§ **Data for processing**
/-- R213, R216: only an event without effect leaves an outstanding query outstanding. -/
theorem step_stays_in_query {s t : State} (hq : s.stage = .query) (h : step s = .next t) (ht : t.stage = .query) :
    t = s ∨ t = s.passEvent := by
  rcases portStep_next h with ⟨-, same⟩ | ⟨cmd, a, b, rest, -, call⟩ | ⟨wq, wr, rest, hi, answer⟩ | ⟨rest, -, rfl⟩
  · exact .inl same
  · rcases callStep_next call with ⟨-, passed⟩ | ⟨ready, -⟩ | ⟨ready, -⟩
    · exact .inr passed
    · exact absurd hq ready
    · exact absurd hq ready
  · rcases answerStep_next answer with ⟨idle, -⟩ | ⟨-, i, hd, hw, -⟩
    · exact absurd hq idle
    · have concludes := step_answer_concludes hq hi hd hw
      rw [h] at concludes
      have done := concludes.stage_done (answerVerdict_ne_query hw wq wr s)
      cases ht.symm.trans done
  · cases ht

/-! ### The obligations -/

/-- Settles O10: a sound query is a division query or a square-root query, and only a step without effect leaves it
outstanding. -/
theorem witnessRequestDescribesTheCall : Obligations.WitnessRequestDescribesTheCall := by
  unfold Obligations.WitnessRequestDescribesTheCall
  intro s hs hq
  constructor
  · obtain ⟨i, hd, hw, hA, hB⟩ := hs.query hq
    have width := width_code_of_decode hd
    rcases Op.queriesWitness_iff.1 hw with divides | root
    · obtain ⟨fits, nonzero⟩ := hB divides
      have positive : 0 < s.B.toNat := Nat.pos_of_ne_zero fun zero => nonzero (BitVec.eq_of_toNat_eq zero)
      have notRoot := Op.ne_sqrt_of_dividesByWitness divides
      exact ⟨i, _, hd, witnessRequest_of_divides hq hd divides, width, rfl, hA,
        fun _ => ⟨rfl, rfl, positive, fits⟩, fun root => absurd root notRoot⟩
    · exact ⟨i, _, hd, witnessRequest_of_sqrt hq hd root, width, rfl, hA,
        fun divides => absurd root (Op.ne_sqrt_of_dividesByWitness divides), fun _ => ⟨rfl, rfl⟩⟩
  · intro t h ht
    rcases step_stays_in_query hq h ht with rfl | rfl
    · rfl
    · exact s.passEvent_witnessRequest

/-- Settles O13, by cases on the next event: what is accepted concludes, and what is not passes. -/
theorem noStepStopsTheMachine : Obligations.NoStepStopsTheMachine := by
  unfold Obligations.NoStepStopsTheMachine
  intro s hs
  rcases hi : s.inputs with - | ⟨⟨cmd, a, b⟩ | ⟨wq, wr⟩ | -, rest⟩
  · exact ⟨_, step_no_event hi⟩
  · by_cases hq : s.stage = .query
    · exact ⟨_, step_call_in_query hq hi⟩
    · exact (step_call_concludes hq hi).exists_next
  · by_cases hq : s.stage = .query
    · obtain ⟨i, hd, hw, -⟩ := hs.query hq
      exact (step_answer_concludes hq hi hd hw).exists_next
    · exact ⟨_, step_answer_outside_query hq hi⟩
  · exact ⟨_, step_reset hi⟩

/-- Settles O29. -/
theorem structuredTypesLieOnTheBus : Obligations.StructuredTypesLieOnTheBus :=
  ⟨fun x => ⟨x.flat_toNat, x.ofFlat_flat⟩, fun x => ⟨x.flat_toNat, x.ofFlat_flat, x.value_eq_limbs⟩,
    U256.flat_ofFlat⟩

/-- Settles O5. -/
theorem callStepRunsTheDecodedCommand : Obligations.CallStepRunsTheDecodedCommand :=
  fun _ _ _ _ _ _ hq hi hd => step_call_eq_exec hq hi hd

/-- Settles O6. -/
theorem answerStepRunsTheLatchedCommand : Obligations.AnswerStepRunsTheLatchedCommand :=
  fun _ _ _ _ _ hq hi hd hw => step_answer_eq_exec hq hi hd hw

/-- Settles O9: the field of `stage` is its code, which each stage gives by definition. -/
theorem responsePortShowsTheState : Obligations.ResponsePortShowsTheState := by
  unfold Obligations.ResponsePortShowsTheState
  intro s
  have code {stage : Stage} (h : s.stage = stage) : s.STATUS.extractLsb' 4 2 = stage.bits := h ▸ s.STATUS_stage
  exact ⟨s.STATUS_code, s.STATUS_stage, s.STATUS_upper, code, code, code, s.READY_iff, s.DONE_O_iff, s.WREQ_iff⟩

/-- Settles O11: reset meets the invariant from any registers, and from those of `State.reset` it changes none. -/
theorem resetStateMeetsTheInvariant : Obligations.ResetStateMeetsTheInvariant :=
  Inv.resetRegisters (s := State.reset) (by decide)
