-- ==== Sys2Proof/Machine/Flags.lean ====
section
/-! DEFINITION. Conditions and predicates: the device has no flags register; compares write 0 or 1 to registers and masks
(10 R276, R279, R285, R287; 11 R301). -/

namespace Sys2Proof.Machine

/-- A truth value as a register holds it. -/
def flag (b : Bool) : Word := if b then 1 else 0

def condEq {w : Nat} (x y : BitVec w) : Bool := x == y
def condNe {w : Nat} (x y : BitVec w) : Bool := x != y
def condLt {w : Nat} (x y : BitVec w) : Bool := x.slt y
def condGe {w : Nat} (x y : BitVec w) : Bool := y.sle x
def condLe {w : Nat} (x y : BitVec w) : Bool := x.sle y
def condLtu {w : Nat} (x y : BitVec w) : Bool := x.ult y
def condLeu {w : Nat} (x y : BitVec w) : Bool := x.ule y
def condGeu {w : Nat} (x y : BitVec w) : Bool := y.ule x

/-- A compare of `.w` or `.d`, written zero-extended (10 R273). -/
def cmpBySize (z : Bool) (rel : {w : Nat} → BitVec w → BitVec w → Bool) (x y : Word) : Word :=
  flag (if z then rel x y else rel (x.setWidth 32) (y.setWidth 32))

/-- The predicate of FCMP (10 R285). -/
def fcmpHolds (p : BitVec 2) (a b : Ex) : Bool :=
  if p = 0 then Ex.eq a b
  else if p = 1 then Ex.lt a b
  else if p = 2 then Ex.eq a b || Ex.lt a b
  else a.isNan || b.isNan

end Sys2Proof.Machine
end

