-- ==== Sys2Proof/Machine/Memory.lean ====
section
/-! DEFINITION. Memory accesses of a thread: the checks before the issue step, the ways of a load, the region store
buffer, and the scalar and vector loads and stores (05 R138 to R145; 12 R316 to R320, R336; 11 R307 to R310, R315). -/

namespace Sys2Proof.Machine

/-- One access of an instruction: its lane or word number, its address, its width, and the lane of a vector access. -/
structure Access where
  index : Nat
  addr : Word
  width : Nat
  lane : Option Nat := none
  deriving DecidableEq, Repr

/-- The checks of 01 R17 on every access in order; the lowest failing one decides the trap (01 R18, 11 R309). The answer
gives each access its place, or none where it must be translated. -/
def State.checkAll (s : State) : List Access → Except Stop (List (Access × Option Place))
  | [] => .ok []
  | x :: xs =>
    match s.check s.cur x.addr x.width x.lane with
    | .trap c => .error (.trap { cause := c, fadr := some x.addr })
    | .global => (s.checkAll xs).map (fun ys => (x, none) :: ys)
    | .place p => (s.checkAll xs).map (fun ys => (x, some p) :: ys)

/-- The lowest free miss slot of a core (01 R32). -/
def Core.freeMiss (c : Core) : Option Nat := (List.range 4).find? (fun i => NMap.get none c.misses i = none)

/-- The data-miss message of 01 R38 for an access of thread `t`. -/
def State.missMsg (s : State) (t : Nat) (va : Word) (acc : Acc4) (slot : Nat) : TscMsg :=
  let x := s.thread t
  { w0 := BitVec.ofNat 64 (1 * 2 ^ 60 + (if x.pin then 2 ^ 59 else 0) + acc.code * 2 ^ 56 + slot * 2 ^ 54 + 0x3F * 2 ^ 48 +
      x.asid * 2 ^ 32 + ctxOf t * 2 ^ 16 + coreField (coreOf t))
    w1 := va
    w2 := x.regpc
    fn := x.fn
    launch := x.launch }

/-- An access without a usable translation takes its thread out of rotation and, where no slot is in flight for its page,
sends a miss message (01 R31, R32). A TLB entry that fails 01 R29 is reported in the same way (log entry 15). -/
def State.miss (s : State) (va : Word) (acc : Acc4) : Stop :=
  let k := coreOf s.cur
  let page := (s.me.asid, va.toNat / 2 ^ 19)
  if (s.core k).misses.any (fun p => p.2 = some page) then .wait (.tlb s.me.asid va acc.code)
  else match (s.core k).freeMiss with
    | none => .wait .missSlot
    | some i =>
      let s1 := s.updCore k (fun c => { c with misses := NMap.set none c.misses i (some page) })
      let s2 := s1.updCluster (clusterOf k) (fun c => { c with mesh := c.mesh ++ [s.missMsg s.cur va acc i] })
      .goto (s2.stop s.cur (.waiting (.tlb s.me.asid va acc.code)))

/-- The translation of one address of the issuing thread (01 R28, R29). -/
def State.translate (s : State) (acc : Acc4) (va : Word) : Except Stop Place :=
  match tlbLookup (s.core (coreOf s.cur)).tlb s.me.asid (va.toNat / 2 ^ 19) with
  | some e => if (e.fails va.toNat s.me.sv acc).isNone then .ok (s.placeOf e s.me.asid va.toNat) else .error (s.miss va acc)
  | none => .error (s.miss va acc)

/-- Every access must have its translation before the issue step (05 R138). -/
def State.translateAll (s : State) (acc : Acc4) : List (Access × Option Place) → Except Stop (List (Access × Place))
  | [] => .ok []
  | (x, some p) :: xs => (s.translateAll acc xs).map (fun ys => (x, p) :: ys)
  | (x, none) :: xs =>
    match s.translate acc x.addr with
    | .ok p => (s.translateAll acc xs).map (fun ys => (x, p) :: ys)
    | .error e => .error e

...

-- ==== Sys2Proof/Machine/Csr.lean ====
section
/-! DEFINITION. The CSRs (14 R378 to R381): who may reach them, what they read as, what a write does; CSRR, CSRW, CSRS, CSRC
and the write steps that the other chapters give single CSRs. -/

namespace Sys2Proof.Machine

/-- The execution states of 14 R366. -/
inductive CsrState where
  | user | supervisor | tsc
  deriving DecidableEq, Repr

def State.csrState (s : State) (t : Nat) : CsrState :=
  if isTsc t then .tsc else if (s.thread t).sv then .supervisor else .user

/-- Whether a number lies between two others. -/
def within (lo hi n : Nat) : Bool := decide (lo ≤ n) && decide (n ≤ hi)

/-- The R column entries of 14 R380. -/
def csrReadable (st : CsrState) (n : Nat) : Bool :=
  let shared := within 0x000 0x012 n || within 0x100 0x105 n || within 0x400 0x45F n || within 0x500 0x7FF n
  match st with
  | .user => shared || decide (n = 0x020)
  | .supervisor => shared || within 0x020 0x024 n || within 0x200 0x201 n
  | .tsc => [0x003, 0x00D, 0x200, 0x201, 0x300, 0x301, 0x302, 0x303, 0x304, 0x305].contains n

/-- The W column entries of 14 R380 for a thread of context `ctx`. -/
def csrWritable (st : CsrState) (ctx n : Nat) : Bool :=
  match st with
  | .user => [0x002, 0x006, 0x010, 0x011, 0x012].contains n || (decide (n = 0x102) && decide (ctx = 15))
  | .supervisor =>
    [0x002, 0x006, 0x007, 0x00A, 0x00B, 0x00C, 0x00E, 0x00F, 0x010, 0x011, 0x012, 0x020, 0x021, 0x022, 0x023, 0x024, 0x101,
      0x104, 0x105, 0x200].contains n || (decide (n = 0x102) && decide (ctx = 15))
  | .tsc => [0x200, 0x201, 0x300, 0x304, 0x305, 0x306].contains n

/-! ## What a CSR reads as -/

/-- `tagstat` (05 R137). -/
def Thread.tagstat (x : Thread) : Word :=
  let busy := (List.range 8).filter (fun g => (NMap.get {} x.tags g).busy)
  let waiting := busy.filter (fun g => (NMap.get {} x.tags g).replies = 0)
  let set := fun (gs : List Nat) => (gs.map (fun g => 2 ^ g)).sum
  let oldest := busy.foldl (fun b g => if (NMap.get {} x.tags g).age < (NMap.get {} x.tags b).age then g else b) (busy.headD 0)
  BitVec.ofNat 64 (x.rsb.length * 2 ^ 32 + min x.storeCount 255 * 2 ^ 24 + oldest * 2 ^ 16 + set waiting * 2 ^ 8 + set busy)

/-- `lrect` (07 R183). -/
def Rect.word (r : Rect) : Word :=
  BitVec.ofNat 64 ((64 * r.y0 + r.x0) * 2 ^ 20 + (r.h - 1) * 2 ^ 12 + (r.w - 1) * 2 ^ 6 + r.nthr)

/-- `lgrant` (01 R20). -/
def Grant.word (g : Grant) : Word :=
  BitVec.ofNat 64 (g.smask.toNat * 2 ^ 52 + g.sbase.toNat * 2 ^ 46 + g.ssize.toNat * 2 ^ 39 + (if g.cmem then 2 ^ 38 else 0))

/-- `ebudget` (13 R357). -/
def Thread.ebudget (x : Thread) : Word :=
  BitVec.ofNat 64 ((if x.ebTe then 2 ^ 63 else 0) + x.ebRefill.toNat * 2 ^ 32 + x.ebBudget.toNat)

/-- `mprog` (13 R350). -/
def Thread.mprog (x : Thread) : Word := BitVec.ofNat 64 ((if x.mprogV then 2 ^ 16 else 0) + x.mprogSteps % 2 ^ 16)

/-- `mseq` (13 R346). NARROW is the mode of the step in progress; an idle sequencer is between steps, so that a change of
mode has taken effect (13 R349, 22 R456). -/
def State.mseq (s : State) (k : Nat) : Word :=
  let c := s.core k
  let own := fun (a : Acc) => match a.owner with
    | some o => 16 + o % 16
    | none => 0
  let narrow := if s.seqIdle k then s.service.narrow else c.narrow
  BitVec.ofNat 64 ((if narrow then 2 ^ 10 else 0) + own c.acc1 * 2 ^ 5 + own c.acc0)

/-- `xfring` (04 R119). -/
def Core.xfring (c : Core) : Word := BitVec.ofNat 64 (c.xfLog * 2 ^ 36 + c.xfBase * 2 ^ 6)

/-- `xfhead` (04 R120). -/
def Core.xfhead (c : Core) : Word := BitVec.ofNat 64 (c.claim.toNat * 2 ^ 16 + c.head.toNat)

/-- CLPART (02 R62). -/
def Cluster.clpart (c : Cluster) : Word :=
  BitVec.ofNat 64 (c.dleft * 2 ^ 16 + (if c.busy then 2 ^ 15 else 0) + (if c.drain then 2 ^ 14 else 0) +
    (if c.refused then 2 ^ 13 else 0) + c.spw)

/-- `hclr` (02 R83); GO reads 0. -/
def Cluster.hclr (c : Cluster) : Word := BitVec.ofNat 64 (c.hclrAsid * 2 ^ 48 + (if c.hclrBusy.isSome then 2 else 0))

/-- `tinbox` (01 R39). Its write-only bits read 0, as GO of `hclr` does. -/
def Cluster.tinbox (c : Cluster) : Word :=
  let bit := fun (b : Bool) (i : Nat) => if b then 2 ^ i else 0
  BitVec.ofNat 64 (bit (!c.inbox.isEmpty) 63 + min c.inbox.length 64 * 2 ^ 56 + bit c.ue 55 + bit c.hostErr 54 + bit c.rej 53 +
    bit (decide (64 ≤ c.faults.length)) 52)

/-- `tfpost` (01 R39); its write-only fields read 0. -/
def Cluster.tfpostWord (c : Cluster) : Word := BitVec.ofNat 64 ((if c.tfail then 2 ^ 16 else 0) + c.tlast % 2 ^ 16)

§ **Work to be completed**
Once the lines holding the word "passed" in the material above are counted, report that number by itself.

§ **Expected answer**
2